The time complexity is O((V + E) log V) using a priority queue, where V is the number of vertices and E is the number of edges. This makes it efficient for finding MSTs in dense graphs.

Real-World Applications

Network design: connecting cities with minimum cable length
Cluster analysis: grouping similar data points
Image segmentation: partitioning images into regions
Circuit design: minimizing wire length in circuit boards
Approximation algorithms: solving traveling salesman problem variants

Kruskal's Algorithm

Kruskal's algorithm solves the same problem (finding a minimum spanning tree) but uses a different approach. Instead of growing the tree from a single node like Prim's, Kruskal's algorithm sorts all edges by weight and adds them one by one, skipping edges that would create cycles.

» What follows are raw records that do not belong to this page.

/-- A write of the hardware to a context's event queue that waits for the home slice of a line: an event with its stack, kind and payload
words, or a count of the header by its offset (17_translation R390, 12_ordered_sections R276). -/
inductive Posting
  | event (ctx stack kind : Nat) (payload : List (Nat × Nat))
  | count (ctx off : Nat)
deriving DecidableEq, Repr

/-- The host attachment, the management controller, clocks, sensors and repair. `mboxLeft` counts the slots still to be performed from
`mboxNext` on; `edgeAge` is the time since the last counted edge of the frame strobe, none before the first, in units of 16 ns divided by the least common
multiple of 1 to 32, so that a cycle of a clock of 62.5 k MHz is a whole number of them; `peerSent` holds the commands sent to peers and `nextOut` the next command id for each; `firmware` holds the payload that each base die runs;
`cxlReads` holds the answers to host reads, none for an error; `throttling` holds the cycle of a stack's next throttle step; a
remap table has row r at key 2r, and lane l of bundle b at 128 b + 2 l + 1, with the spare that stands in for it. -/
structure Dev where
  bootStage : Nat
  deviceId : Nat
  flash : List Host.Cell
  mboxBase : DWord
  mboxNext : Nat
  mboxLeft : Nat
  msix : Map Word
  msixMasked : BitVec 64
  msixPending : BitVec 64
  msixSent : List MsixMsg
  routes : Map Nat
  ide : Map (BitVec 256)
  cxlReads : List (Option DWord)
  tempLimit : Nat
  clockK : Map Nat
  targetK : Map Nat
  frame0 : Nat
  frame1 : Nat
  edgeAge : Option Nat
  cycles : Nat
  throttling : Map Nat
  emergency : Bool
  contained : List Nat
  log : List LogRec
  surveys : Map Survey
  remap : Map (Map Nat × Map Nat × Map Nat)
  repairing : List (Nat × Nat × Nat)
  fencedCores : List Nat
  fencedWays : List (Nat × Nat)
  links : Map Link
  executed : Map (List (Nat × DWord × Bool))
  nextCmd : Map Nat
  peerAnswers : List (Nat × Nat × DWord × Bool)
  peerSent : List PeerCmd
  nextOut : Map Nat
  firmware : Map (List Byte)
  postings : List Posting
  unresolved : List Unresolved
deriving DecidableEq, Repr

/-! ## Waypoints, graphics, plot units, block store -/

/-- A waypoint entry (12_ordered_sections R259). Bit d − 1 of `skip` is the manual's skip bit d. -/
structure WpEntry where
  ctx : Nat
  key : Word
  n : Word
  holder : Option Nat
  skip : BitVec 255
  subs : List Nat
deriving DecidableEq, Repr

/-- Where a wait stands to its 2^24th cycle: before it, or past it (12_ordered_sections R269). -/
inductive Gap | before | over
deriving DecidableEq, Repr

/-- A gap found at the 2^24th cycle of a wait, whose event is still to be posted: the fibre, the key, its n and the number waited for
(12_ordered_sections R269). -/
structure GapNote where
  uid : Nat
  ctx : Nat
  key : Word
  n : Word
  seq : Word
deriving DecidableEq, Repr

/-- A waiting request of a fibre, or a deferred skip, at its core, with the cycle since which it waits and the deadlock walks made for
it (12_ordered_sections R264, R265, R268, R269). -/
structure WpWait where
  req : WpReq
  core : Nat
  stamp : Nat
  walks : Nat
  gap : Gap
  claiming : Bool
deriving DecidableEq, Repr

/-- A cell of a surface (13_raster R283 to R286): its 16 pixels, pixel i at bits [8p·i + 8p − 1 : 8p·i]. -/
structure Cell where
  ctx : Nat
  ste : Nat
  cx : Nat
  cy : Nat
  data : BitVec 1024
  spilled : Bool
  poisoned : List Nat
  used : Nat
  keys : Map (BitVec 256 × BitVec 256)
deriving DecidableEq, Repr

/-- A batch (13_raster R287 to R291). `verts` are the vertex words read by the rasterisers and ATTR; `accepted` is the tick of its
acceptance; `tri0`, `tri1` are the next triangle of each rasteriser and `cell0`, `cell1` its next cell; `stoppers` are the stacks on which a
waiting fragment wave of the batch lets no other candidate pass (16_scheduling R365). -/
structure Batch where
  ctx : Nat
  wave : Nat
  level : Level
  colour : Option Nat
  depth : Option Nat
  tris : Nat
  attrs : Nat
  cull : Nat
  verts : List Word
  launch : Nat
  recVa : Nat
  base : Word
  accepted : Option Nat
  tri0 : Nat
  tri1 : Nat
  cell0 : Nat
  cell1 : Nat
  sent : Bool
  stoppers : List Nat := []
deriving DecidableEq, Repr

/-- A coverage ticket in a bank's reorder buffer (13_raster R295, R299): `mask` holds the pixels not yet retired. -/
structure Ticket where
  stack : Nat
  bank : Nat
  ctx : Nat
  ste : Nat
  cx : Nat
  cy : Nat
  batch : Nat
  seq : Word
  mask : BitVec 16
  depth : Bool
deriving DecidableEq, Repr

/-- An export or a discard on its way to, or waiting in, its banks (13_raster R299 to R305). -/
structure Export where
  wave : Nat
  op : Option Nat
  frag : Frag
  discard : Bool
  colour : List Word
  z : Word
  entered : Bool
  depthDone : Bool
  colourDone : Bool
  verdict : Option Bool
deriving DecidableEq, Repr

/-- A fragment waiting to be launched in a wave, and the cycle in which it was made (13_raster R296, 16_scheduling R365). -/
structure FragStart where
  frag : Frag
  b1 : Word
  b2 : Word
  z : Word
  made : Nat := 0
deriving DecidableEq, Repr

/-- An SRFSET that waits until the old entry is quiet (13_raster R282). -/
structure PendSet where
  wave : Nat
  ctx : Nat
  ste : Nat
  image : List Word
deriving DecidableEq, Repr

/-- An allocation that waits for room in its stack's surface pool (13_raster R286, 14_plot_units R323): entry (2^32 − 1 for the block
store), cell or key sequence, the cycle since which it waits, and whether its event has been posted. -/
structure PoolWait where
  ctx : Nat
  ste : Nat
  cx : Nat
  cy : Nat
  since : Nat
  posted : Bool
deriving DecidableEq, Repr

/-- A plot thread (14_plot_units R311, R316): its PLOT, registers, predicates, PC, words issued, whether it has halted, and the registers
that hold poison (20_errors R438). -/
structure Thread where
  plot : Nat
  v : Map Word
  p : BitVec 7
  pc : Pc
  issued : Nat
  halted : Bool
  taint : List Nat
deriving DecidableEq, Repr
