-- ==== Sys2Proof/Machine/Device.lean ====
section
/-! DEFINITION. Device memory at its home slices, encryption records, translation, and the event queues
(08_memory_spaces R166 to R173, 17_translation R390 to R403). -/

namespace Sys2Proof.Machine

/-! ## Device memory at the home slice -/

/-- The line of an address (08_memory_spaces R166). -/
def lineOf (a : Nat) : Nat := a / 64

/-- The home stack of a local physical address (01_machine R11). -/
def homeStack (a : Nat) : Nat := (bits a 12 12 + bits a 21 21 + bits a 30 30) % 2

/-- The LLC slice of a local physical address within its home stack (08_memory_spaces R167). -/
def sliceOf (a : Nat) : Nat :=
  (bits a 11 6) ^^^ (bits a 17 12) ^^^ (bits a 23 18) ^^^ (bits a 29 24) ^^^ (bits a 35 30) ^^^ (bits a 37 36)

/-- The L1 that owns a D line, if one does (08_memory_spaces R170). -/
def ownerOf (m : MemSys) (line : Nat) : Option L1Line :=
  m.l1.find? fun l => l.line == line && l.mode == .d && l.owned

/-- The bytes of a line in GDDR7 and the LLC. -/
def rawLine (m : MemSys) (line : Nat) : List Byte := (List.range 64).map fun i => Memory.read m.mem (64 * line + i)

/-- The coherent bytes of a line: those of its owner, or those of the home slice (08_memory_spaces R170). -/
def cohLine (m : MemSys) (line : Nat) : List Byte :=
  match ownerOf m line with
  | some l => l.bytes
  | none => rawLine m line

/-- The bytes of a line written back from plain text under a key slot (17_translation R401). -/
def encLine (m : MemSys) (line : Nat) (key : Option Nat) (bs : List Byte) : List Byte :=
  match key.bind m.keys.look with
  | some (d, t) => aesXts d t line bs
  | none => bs

/-- The plain text of a line's stored bytes under a key slot (17_translation R401). -/
def decLine (m : MemSys) (line : Nat) (key : Option Nat) (bs : List Byte) : List Byte :=
  match key.bind m.keys.look with
  | some (d, t) => aesXtsInv d t line bs
  | none => bs

/-- The bytes of a line as an access under a key slot sees them (17_translation R401). -/
def seenLine (m : MemSys) (line : Nat) (key : Option Nat) : List Byte :=
  if m.cipher.look line = key then cohLine m line
  else decLine m line key (encLine m line (m.cipher.look line) (cohLine m line))

/-- One coherent byte under a key slot. -/
def seenByte (m : MemSys) (key : Option Nat) (a : Nat) : Byte :=
  if m.cipher.look (lineOf a) = key then
    match ownerOf m (lineOf a) with
    | some l => l.bytes.getD (a % 64) 0
    | none => Memory.read m.mem a
  else (seenLine m (lineOf a) key).getD (a % 64) 0

/-- Coherent bytes at rising addresses under a key slot. -/
def seenBytes (m : MemSys) (key : Option Nat) (a n : Nat) : List Byte := (List.range n).map fun i => seenByte m key (a + i)

/-- A number read coherently from local device memory. -/
def devRead (m : MemSys) (a n : Nat) : Nat := leNat (seenBytes m none a n)

/-- The cluster of a core (01_machine R6). -/
def clusterOf (core : Nat) : Nat := core / 8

Here's a Python implementation of Kruskal's algorithm using a union-find data structure:

def find(parent, node):
    if parent[node] != node:
        parent[node] = find(parent, parent[node])
    return parent[node]

def union(parent, rank, x, y):
    root_x = find(parent, x)
    root_y = find(parent, y)
    
    if root_x == root_y:
        return False
    
    if rank[root_x] < rank[root_y]:
        parent[root_x] = root_y
    elif rank[root_x] > rank[root_y]:
        parent[root_y] = root_x
    else:
        parent[root_y] = root_x
        rank[root_x] += 1
    return True

def kruskal(graph):
    edges = []
    for node in graph:
        for neighbor, weight in graph[node]:
            edges.append((weight, node, neighbor))
    
    edges.sort()
    parent = {node: node for node in graph}
    rank = {node: 0 for node in graph}
    mst_edges = []
    
    for weight, from_node, to_node in edges:
        if union(parent, rank, from_node, to_node):
            mst_edges.append((from_node, to_node, weight))
    
    return mst_edges

# Example
graph = {'A': [('B', 4), ('C', 2)], 'B': [('A', 4), ('C', 1)],
         'C': [('A', 2), ('B', 1), ('D', 3)], 'D': [('C', 3)]}
print(kruskal(graph))
# [('C', 'B', 1), ('A', 'C', 2), ('C', 'D', 3)]

Why not visualize Kruskal's here? While Kruskal's algorithm is equally important and efficient (also O(E log E)), Prim's algorithm is more visually intuitive to demonstrate. Prim's grows the tree step-by-step from a starting point, making it easier to follow the algorithm's progress. Kruskal's, on the other hand, processes edges globally and requires tracking connected components, which is less visually engaging but equally powerful in practice.